Also pic related for coding, thats crazy. Sonnet way below. o1-mini leading.
What a joke.
>>
>>103341128
>There are absolutely ways to scale RP capability with test time tokens, they just haven't made the training data for it,
How would you do it? Math and coding are "easily verifiable domains", how do you do it for RP?
>>
>>103341153
Checks out though. Most people who use it are probably "software professionals" (pajeets) who are clueless about how pointers work
>>
>>103341144
Nta but new qwen needs high temp to really start cooking, like 2. Otherwise it's kind of dry. Just use some min p with it. It will start introducing characters and events to move the story which I find great.
>>
>>103341153
Also Claude Opus is 19th (!) on the creative writing leaderboard. Chat-fucking-GPT is number 1.

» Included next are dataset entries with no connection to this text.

-- ==== Sys2Proof/Machine/Boot.lean ====
section
/-! DEFINITION. Boot, identity and firmware integrity (R531 to R552): the attempt with its verifications and failures, the start-time repair of R93, the steps of R540, confirmation, attestation and the TRNG. -/

namespace Sys2Proof.Machine

/-- The boot structure changed. -/
def State.modBoot (s : State) (f : Boot → Boot) : State := { s with boot := f s.boot }

/-- `BOOT_STATUS` shows a code (R538). -/
def State.showBoot (s : State) (k : Nat) : State := s.setFld R.CFG_BOOT_STATUS 0 4 k

/-! ### Failed attempts (R535, R536, R539) -/

/-- Failed attempts since confirmation. -/
def State.attempts (s : State) : Nat := s.fld R.CFG_BOOT_ATTEMPTS 0 16

/-- The backoff before attempt `n` in ms (R536). -/
def backoffMs (n : Nat) : Nat := min (16 * 2 ^ (min n 16 - 1)) 1000

/-- The payload of a boot beacon (R539). -/
def State.beaconBytes (s : State) (attempt code typ backoff : Nat) : List Byte :=
  let e := s.boot.env
  let b := leBytes 0x4242 2 ++ leBytes 1 1 ++ leBytes (s.fld R.CFG_BOOT_STATUS 0 4) 1 ++ leBytes (b2n s.boot.slotB) 1 ++ leBytes typ 1 ++
    leBytes attempt 2 ++ leBytes code 2 ++ leBytes backoff 2 ++ leBytes 0 4 ++
    leBytes (if s.boot.identity then e.fingerprint else 0) 8 ++ leBytes e.romVersion 4 ++ leBytes e.silicon 1 ++ List.replicate 31 0#8
  b ++ leBytes (crc32c b).toNat 4

/-- The boot beacon on Ethernet port 0 (R539); strap value 3 sends none. -/
def State.beacon (s : State) (attempt code typ backoff : Nat) : State :=
  if s.boot.env.ethStrap = 3 then s
  else
    let head := List.replicate 6 0xFF#8 ++ [0x02#8] ++ leBytes s.boot.env.fingerprint 5 ++ [0x88#8, 0xB5#8]
    s.modEth 0 fun e => { e with sent := head ++ s.beaconBytes attempt code typ backoff }

/-- A failed attempt counted, with its code, object type and slot, and one record in the retention store (R535, R537, R554). -/
def State.countFail (s : State) (c : Status) (typ : Nat) (slotB : Bool) : State :=
  let s := s.retain { mkRec c 0x04 0 with time := s.now, lastShort := shortOf s.now }
  (s.incFld R.CFG_BOOT_ATTEMPTS 0 16).setRegN R.CFG_BOOT_LAST_FAIL (c.toNat + typ * 2 ^ 16 + b2n slotB * 2 ^ 24)

/-- An attempt fails: its record, the count, 0xC, the beacon, and the backoff. -/
def State.failAttempt (s : State) (c : Status) (typ : Nat) : State :=
  let n := s.attempts
  let s := (s.countFail c typ s.boot.slotB).showBoot 0xC
  let s := s.beacon n c.toNat typ (backoffMs s.attempts)
  s.modBoot fun b => { b with phase := .backoff, since := s.age }

/-! ### Verification (R533, R534, R542 to R546) -/

/-- The slot of the attempt. -/
def State.bootSlot (s : State) : FlashSlot := if s.boot.slotB then s.boot.env.slotB else s.boot.env.slotA

/-- The object of a type in a slot. -/
def slotObj (f : FlashSlot) (t : Nat) : Option BootObj := f.objs.find? fun o => decide (o.typ = t)

/-- The code with which an object fails R533, or R546 under the counters given. -/
def objCheck (f : FlashSlot) (counters : List Nat) (t : Nat) : Option (Status × Nat) :=
  match slotObj f t with
  | none => some (ST.BOOT_FORMAT, t)
  | some o => if !o.sigOk then some (ST.BOOT_SIG, t) else if o.svn < counters.getD (counterIdx t) 0 then some (ST.BOOT_ROLLBACK, t) else none

/-- The mask of R17: 16 blocks, four on each die, each with its counterpart on the paired die. -/
def oosPattern (m : Nat) : Bool :=
  let die := fun d => bitsOf m (16 * d) 16
  ((List.range 4).all fun d => decide (((List.range 16).filter fun j => decide (die d / 2 ^ j % 2 = 1)).length = 4)) &&
    decide (die 0 = die 2 ∧ die 1 = die 3)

The voters are absolute retards, man.
>>
>>103341209
No way that's real, poor taste or something else? I remember some benchmark was rated with oai's models and it prefered its own output to other LLMs, but lmsys should be more regular users.
>>
>>103341154
Probably not a terribly different way from how they make these reasoning datasets already (which by itself is a combination of different methods, including literally paying people to voice their thoughts as they go through life). RP is of course open ended but you can always improve it. One possible method I thought of some time ago but didn't think about further because it wouldn't be useful to anyone is to perturb some existing writing by making it worse (say with a model that loves purple prose and isms, but for the sake of versatility we'd do it in many different ways, such as getting the model to insert mistakes with logical reasoning, awkward synonyms, erase allusions/references, erase things that make the text unique, etc.). Then use that as the negative signal while the original is the positive that can be used to generate CoT data with.
>>
>>103341209
Beaten by Gemma-2-9B-it-SimPO.
What the fuck. They probably just prompt some reddit tier "do a joke for me" thing and upvote.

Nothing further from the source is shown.